Online Transient Stability Assessment Under Concept Drift: An ARF-Method-Assisted Federated Learning for Data Streams

Transient instability poses a critical challenge to the reliable operation of modern power systems (PSs), often leading to large-scale blackouts. Despite the success of data-driven transient stability assessment (TSA), its practical implementation remains limited by challenges in processing high-speed real-time data streams and preserving data privacy. To address these limitations, this article develops a novel federated adaptive random forest (FedARF) method that integrates federated learning with the adaptive random forest (ARF) model. The proposed decentralized framework incorporates concept drift adaptation mechanisms to accommodate the stochastic and dynamic characteristics of modern PSs. FedARF facilitates distributed knowledge aggregation learned from various heterogeneous local data sensors (clients) to predict and evaluate the TSA status with minimal communication overhead.

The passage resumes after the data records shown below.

-- ==== Sys2Proof/Laws/PerInstr.lean ====
section
/-! SUPPORT. What Instr.wf asks of each command's operands, as bounds: one lemma per command. -/

set_option Elab.async false

namespace Sys2Proof.Laws.Operands

/-- The bounds of a command's operands (R9, R18, R21, R37, R201, R208, R222, R223, R227, R231, R255, R294, R375, R401). -/
def Bounds : Instr → Prop
  | .registerWrite path _ _ _ => (∀ n, path = .vf n → 0 < n ∧ n < 64)
  | .misalignedRegisterAccess path _ _ _ => (∀ n, path = .vf n → 0 < n ∧ n < 64)
  | .glbTimeLowRead path => (∀ n, path = .vf n → 0 < n ∧ n < 64)
  | .doorbellSqTail ring _ _ => ring < 16384
  | .doorbellCqHead ring _ _ => ring < 16384
  | .slotFetch ring => ring < 16384
  | .slotReadDone ring _ => ring < 16384
  | .admitBarge => True
  | .dispatch core => core < 96
  | .basinRefill _ => True
  | .deadlineExpire barge => barge < 131072
  | .pageTimeoutExpire barge => barge < 131072
  | .bargeFinish core => core < 96
  | .completionWrite ring _ => ring < 16384
  | .coalTimerExpire ring => ring < 16384
  | .pendingMsixSend fn vec => fn < 64 ∧ vec < 4096
  | .ringOpen ring _ => ring < 16384
  | .ringClose ring _ => ring < 16384
  | .ringDrained ring => ring < 16384
  | .abortAll ring => ring < 16384
  | .abortSeq ring seq => ring < 16384 ∧ seq < 2 ^ 32
  | .telWindowRoll => True
  | .pinTranslate core _ => core < 96
  | .pinVerify3624 core _ => core < 96
  | .pinVerifyPvv core _ => core < 96
  | .offsetGenerate core _ => core < 96
  | .pvvGenerate core _ => core < 96
  | .pinChange3624 core _ => core < 96
  | .pinChangePvv core _ => core < 96
  | .pinGenerate core _ => core < 96
  | .pinMailer core _ => core < 96
  | .cvvGenerate core _ => core < 96
  | .cvvVerify core _ => core < 96
  | .cvc3Verify core _ => core < 96
  | .dukptInitialKeyExport core _ => core < 96
  | .dukptPinTranslate core _ => core < 96
  | .dukptMacVerify core _ => core < 96
  | .arqcVerify core _ => core < 96
  | .arqcVerifyArpc core _ => core < 96
  | .scriptMac core _ => core < 96
  | .scriptEncrypt core _ => core < 96
  | .macGenerate core _ => core < 96
  | .macVerify core _ => core < 96
  | .encrypt core _ => core < 96
  | .decrypt core _ => core < 96
  | .randomBytes core _ => core < 96
  | .hash core _ => core < 96
  | .keyGenerate core _ => core < 96
  | .keyImport core _ => core < 96
  | .keyExport core _ => core < 96
  | .keyTranslate core _ => core < 96
  | .keyCheckValue core _ => core < 96
  | .componentOpen core _ => core < 96
  | .componentAdd core _ => core < 96
  | .componentClose core _ => core < 96
  | .componentSessionExpire _ => True
  | .keyDelete core _ => core < 96
  | .tr34Import core _ => core < 96
  | .tr34Export core _ => core < 96
  | .permitLodge core _ => core < 96
  | .permitWithdraw core _ => core < 96
  | .tenantCreate core _ => core < 96
  | .tenantPolicy core _ => core < 96
  | .tenantDelete core _ => core < 96
  | .tenantReclaimDone tenant => tenant < 4096
  | .officerEnrol core _ => core < 96
  | .officerRevoke core _ => core < 96
  | .calendarSet core _ => core < 96
  | .journalQuery core _ => core < 96
  | .backupOpen core _ => core < 96
  | .backupRead core _ => core < 96
  | .backupClose core _ => core < 96
  | .restoreOpen core _ => core < 96
  | .restoreShare core _ => core < 96
  | .restoreWrite core _ => core < 96
  | .restoreClose core _ => core < 96
  | .cargoSessionEnd core _ => core < 96
  | .cargoFormat core _ => core < 96
  | .drydockEnter core _ => core < 96
  | .drydockDrainDone => True
  | .drydockExit core _ => core < 96
  | .functionGrant core _ => core < 96
  | .firmwareUpdate core _ _ => core < 96
  | .versionMigrate core _ _ => core < 96
  | .rawRngOn core _ => core < 96
  | .rawRngOff core _ => core < 96
  | .endOfLife core _ => core < 96
  | .auditRead core _ => core < 96
  | .auditSeal core _ => core < 96
  | .auditAck core _ => core < 96
  | .auditStatus core _ => core < 96
  | .asymKeygen core _ => core < 96
  | .pubkeyRead core _ => core < 96
  | .sign core _ => core < 96
  | .verify core _ => core < 96
  | .rsaEncrypt core _ => core < 96
  | .rsaDecrypt core _ => core < 96
  | .agree core _ => core < 96
  | .pqKeygen core _ => core < 96
  | .mlkemEncaps core _ => core < 96
  | .mlkemDecaps core _ => core < 96
  | .mldsaSign core _ => core < 96
  | .mldsaVerify core _ => core < 96
  | .attestReport core _ => core < 96
  | .certRead core _ => core < 96
  | .clusterHome core _ => core < 96
  | .clusterRelay core _ => core < 96
  | .laneDiag core _ => core < 96
  | .hashDiag core => core < 96
  | .tileDiag core _ => core < 96
  | .pageInReturn handle _ => handle < 2 ^ 64
  | .mooringWaitRetry handle => handle < 2 ^ 64
  | .cacheFillRetry handle => handle < 2 ^ 64
  | .mooringEccError m => m < 262144
  | .mooringMove m bank => m < 262144 ∧ bank < 4
  | .tugSelfcheckFail tug => tug < 16
  | .tugTransferDone core _ _ => core < 96
  | .leaseCommit core => core < 96
  | .groupWriteStart _ => True
  | .commitTick drive => drive < 2
  | .volatileCommitDone _ => True
  | .checkpointStart => True
  | .checkpointComplete => True
  | .driveFail drive => drive < 2
  | .rebuildComplete => True
  | .nvmeCommandTimeout drive => drive < 2
  | .sectorReadDone handle drive _ _ => handle < 2 ^ 64 ∧ drive < 2
  | .pinAdd => True
  | .pinRemove => True
  | .laneOpen core cmd _ => core < 96 ∧ cmd.toNat / 2 ^ 60 = 0
  | .laneLoad core cmd _ => core < 96 ∧ cmd.toNat / 2 ^ 60 = 1
  | .kduLoadDone _ _ => True
  | .enc core cmd _ _ => core < 96 ∧ cmd.toNat / 2 ^ 60 = 2
  | .dec core cmd _ _ _ => core < 96 ∧ cmd.toNat / 2 ^ 60 = 3
  | .zkey core cmd _ _ => core < 96 ∧ cmd.toNat / 2 ^ 60 = 4
  | .nonce core cmd _ => core < 96 ∧ cmd.toNat / 2 ^ 60 = 5
  | .kstream core cmd _ _ => core < 96 ∧ cmd.toNat / 2 ^ 60 = 6
  | .kstreamD core cmd _ _ => core < 96 ∧ cmd.toNat / 2 ^ 60 = 7
  | .tag core cmd _ _ => core < 96 ∧ cmd.toNat / 2 ^ 60 = 8
  | .tagchk core cmd _ _ => core < 96 ∧ cmd.toNat / 2 ^ 60 = 9
  | .store core cmd _ => core < 96 ∧ cmd.toNat / 2 ^ 60 = 10
  | .free core cmd _ => core < 96 ∧ cmd.toNat / 2 ^ 60 = 11
  | .hold core cmd _ => core < 96 ∧ cmd.toNat / 2 ^ 60 = 12
  | .put core cmd _ _ => core < 96 ∧ cmd.toNat / 2 ^ 60 = 13
  | .loadt core cmd _ => core < 96 ∧ cmd.toNat / 2 ^ 60 = 14
  | .laneClose core cmd _ => core < 96 ∧ cmd.toNat / 2 ^ 60 = 15
  | .heldBufferZeroed core => core < 96
  | .mismatchWindowEnd => True
  | .laneSelftest lane _ _ => lane < 68
  | .laneDrainRetire lane _ => lane < 68
  | .init core cmd _ => core < 96 ∧ cmd.toNat / 2 ^ 60 = 1
  | .absorb core cmd _ => core < 96 ∧ cmd.toNat / 2 ^ 60 = 2
  | .hashKey core cmd _ => core < 96 ∧ cmd.toNat / 2 ^ 60 = 3
  | .final core cmd _ => core < 96 ∧ cmd.toNat / 2 ^ 60 = 4
  | .squeeze core cmd _ => core < 96 ∧ cmd.toNat / 2 ^ 60 = 5
  | .cmp core cmd _ => core < 96 ∧ cmd.toNat / 2 ^ 60 = 6
  | .hashReset core cmd _ => core < 96 ∧ cmd.toNat / 2 ^ 60 = 7
  | .hashSelftest engine _ => engine < 56
  | .cphDiagEnable _ => True
  | .cphDiagCmd _ _ => True
  | .hshDiagEnable _ => True
  | .hshDiagCmd _ => True
  | .bgnDiagEnable _ => True
  | .bgnDiagCmd _ _ => True
  | .mac core cmd _ _ => core < 96 ∧ cmd.toNat / 2 ^ 60 = 1
  | .macp core cmd _ _ => core < 96 ∧ cmd.toNat / 2 ^ 60 = 2
  | .rdacc core cmd _ _ => core < 96 ∧ cmd.toNat / 2 ^ 60 = 3
  | .clr core cmd _ => core < 96 ∧ cmd.toNat / 2 ^ 60 = 4
  | .jopen core cmd _ => core < 96 ∧ cmd.toNat / 2 ^ 60 = 8
  | .jclose core cmd _ => core < 96 ∧ cmd.toNat / 2 ^ 60 = 9
  | .keyin core cmd _ => core < 96 ∧ cmd.toNat / 2 ^ 60 = 10
  | .wput core cmd _ => core < 96 ∧ cmd.toNat / 2 ^ 60 = 11
  | .wget core cmd _ => core < 96 ∧ cmd.toNat / 2 ^ 60 = 12
  | .jobClearDone tile _ => tile < 26
  | .tileSelftest tile _ _ => tile < 26
  | .settleEnd cluster => cluster < 16
  | .startupTestEnd cluster _ => cluster < 16
  | .collectionEnd cluster _ => cluster < 16
  | .healthTestFail cluster _ => cluster < 16
  | .seedBlockReady cluster => cluster < 16
  | .drbgSeeded drbg => drbg < 64
  | .drbgDue drbg => drbg < 64
  | .drbgBlocked drbg => drbg < 64
  | .drbgRequest core _ => core < 96
  | .rngStartupComplete => True
  | .rawSourceSelect _ => True
  | .rawDataRead path => (∀ n, path = .vf n → 0 < n ∧ n < 64)
  | .lineRead master core _ _ => master < 120 ∧ core < 96
  | .fullLineWrite master core _ _ _ => master < 120 ∧ core < 96
  | .partialWrite master core _ _ _ => master < 120 ∧ core < 96
  | .patrolScrub channel _ _ => channel < 2
  | .linkFrameReceive link _ _ => link < 4
  | .nakReceived link lseq => link < 4 ∧ lseq < 2 ^ 16
  | .declass core _ _ _ n cls _ => (core < 96 ∧ n ≤ 8) ∧ (cls = .pub ∨ cls = .confidential)
  | .gateBarrier gate => gate < 120
  | .gateBarrierDone gate => gate < 120
  | .yuhildRequest _ => True
  | .yuhildSubmit => True
  | .yuhildVerifyDone => True
  | .debugAccess _ _ _ _ => True
  | .alarmSample _ => True
  | .latchHoldExpire source => source < 24
  | .latchClearWrite _ => True
  | .cellSample _ => True
  | .mainPowerLost _ => True
  | .mainPowerReturn => True
  | .sentryPowerLost => True
  | .resetNLow _ _ _ => True
  | .launch _ => True
  | .dramTrainingDone _ => True
  | .dormantRequest path => (∀ n, path = .vf n → 0 < n ∧ n < 64)
  | .dormantDrainDone => True
  | .drainTimeout => True
  | .resumeRequest path => (∀ n, path = .vf n → 0 < n ∧ n < 64)
  | .resumeComplete _ _ _ _ _ => True
  | .haltRequest path => (∀ n, path = .vf n → 0 < n ∧ n < 64)
  | .haltFlushDone _ => True
  | .resetRequest path => (∀ n, path = .vf n → 0 < n ∧ n < 64)
  | .fnStop => True
  | .fnChange => True
  | .fnRestart => True
  | .domainIdleGate domain => domain < 72
  | .domainWake domain => domain < 72
  | .domainWakeDone domain _ => domain < 72
  | .domainPowerFail domain => domain < 72
  | .avsUpdate => True
  | .supplyReading _ _ => True
  | .droopDetect => True
  | .stretchEnd => True
  | .thermalSample _ => True
  | .powerCapStep => True
  | .functionLevelReset fn => fn < 64
  | .hotReset => True
  | .vfEnableClear => True
  | .pcieLinkDown => True
  | .pcieLinkUp _ _ _ _ _ => True
  | .tcpConnect port => port < 2
  | .controlPacket port => port < 2
  | .tlsClientHello _ _ => True
  | .handshakeTimeout _ => True
  | .tlsSessionClose _ => True
  | .bind _ ring _ => ring < 16384
  | .unbind _ ring _ => ring < 16384
  | .ltpBarge _ ring _ _ => ring < 16384
  | .ltpV1Barge _ ring _ _ _ => ring < 16384
  | .ltpAck _ ring _ => ring < 16384
  | .ltpAbort _ ring _ => ring < 16384
  | .loopbackStart _ => True
  | .loopbackEnd _ _ => True
  | .partnerLoopback _ => True
  | .towpathRead path _ _ => (∀ n, path = .vf n → 0 < n ∧ n < 64)
  | .towpathReadTimeout path => (∀ n, path = .vf n → 0 < n ∧ n < 64)
  | .towpathWrite path _ _ => (∀ n, path = .vf n → 0 < n ∧ n < 64)
  | .gpioInputChange pin _ => pin < 16
  | .linkUpAttempt link _ _ => link < 4
  | .linkUpRetry link => link < 4
  | .heartbeatSend => True
  | .heartbeatTimeout link => link < 4
  | .pairKeyAgree dev _ => dev < 64
  | .mapSwitch => True
  | .haltNoticeReceive dev _ => dev < 64
  | .forwardBarge barge _ => barge < 131072
  | .forwardedBargeReceive link _ => link < 4
  | .forwardedCompletionReceive home ring seq _ _ => home < 64 ∧ ring < 16384 ∧ seq < 2 ^ 32
  | .abortFrameReceive head ring _ => head < 64 ∧ ring < 16384
  | .replicationReceive dev _ => dev < 64
  | .replicationAckReceive dev _ => dev < 64
  | .clusterJoin => True
  | .resyncComplete bucket => bucket < 4096
  | .timeSyncSend => True
  | .timeSyncReceive link _ _ => link < 4
  | .logRecordEnter => True
  | .archiveCopy _ => True
  | .rateWindowRefill => True
  | .logCursorSeek _ => True
  | .logNextRead path => (∀ n, path = .vf n → 0 < n ∧ n < 64)
  | .tcpKeepalive _ => True
  | .clientFinished _ _ _ => True
  | .tlsKeyUpdate _ => True
  | .ltpMalformedMessage _ => True
  | .rawBufferFeed _ => True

Comprehensive experiments on the New England 39-Bus system, the IEEE 68-Bus system, and the large-scale ACTIVIgs 25k-Bus system demonstrate the efficiency of the proposed method with an overall accuracy of 99.65%. Compared to traditional centralized forecasting methods, and state-of-the-art models, the proposed approach not only maintains high-prediction accuracy but also enhances data privacy preservation while substantially reducing communication bandwidth requirements.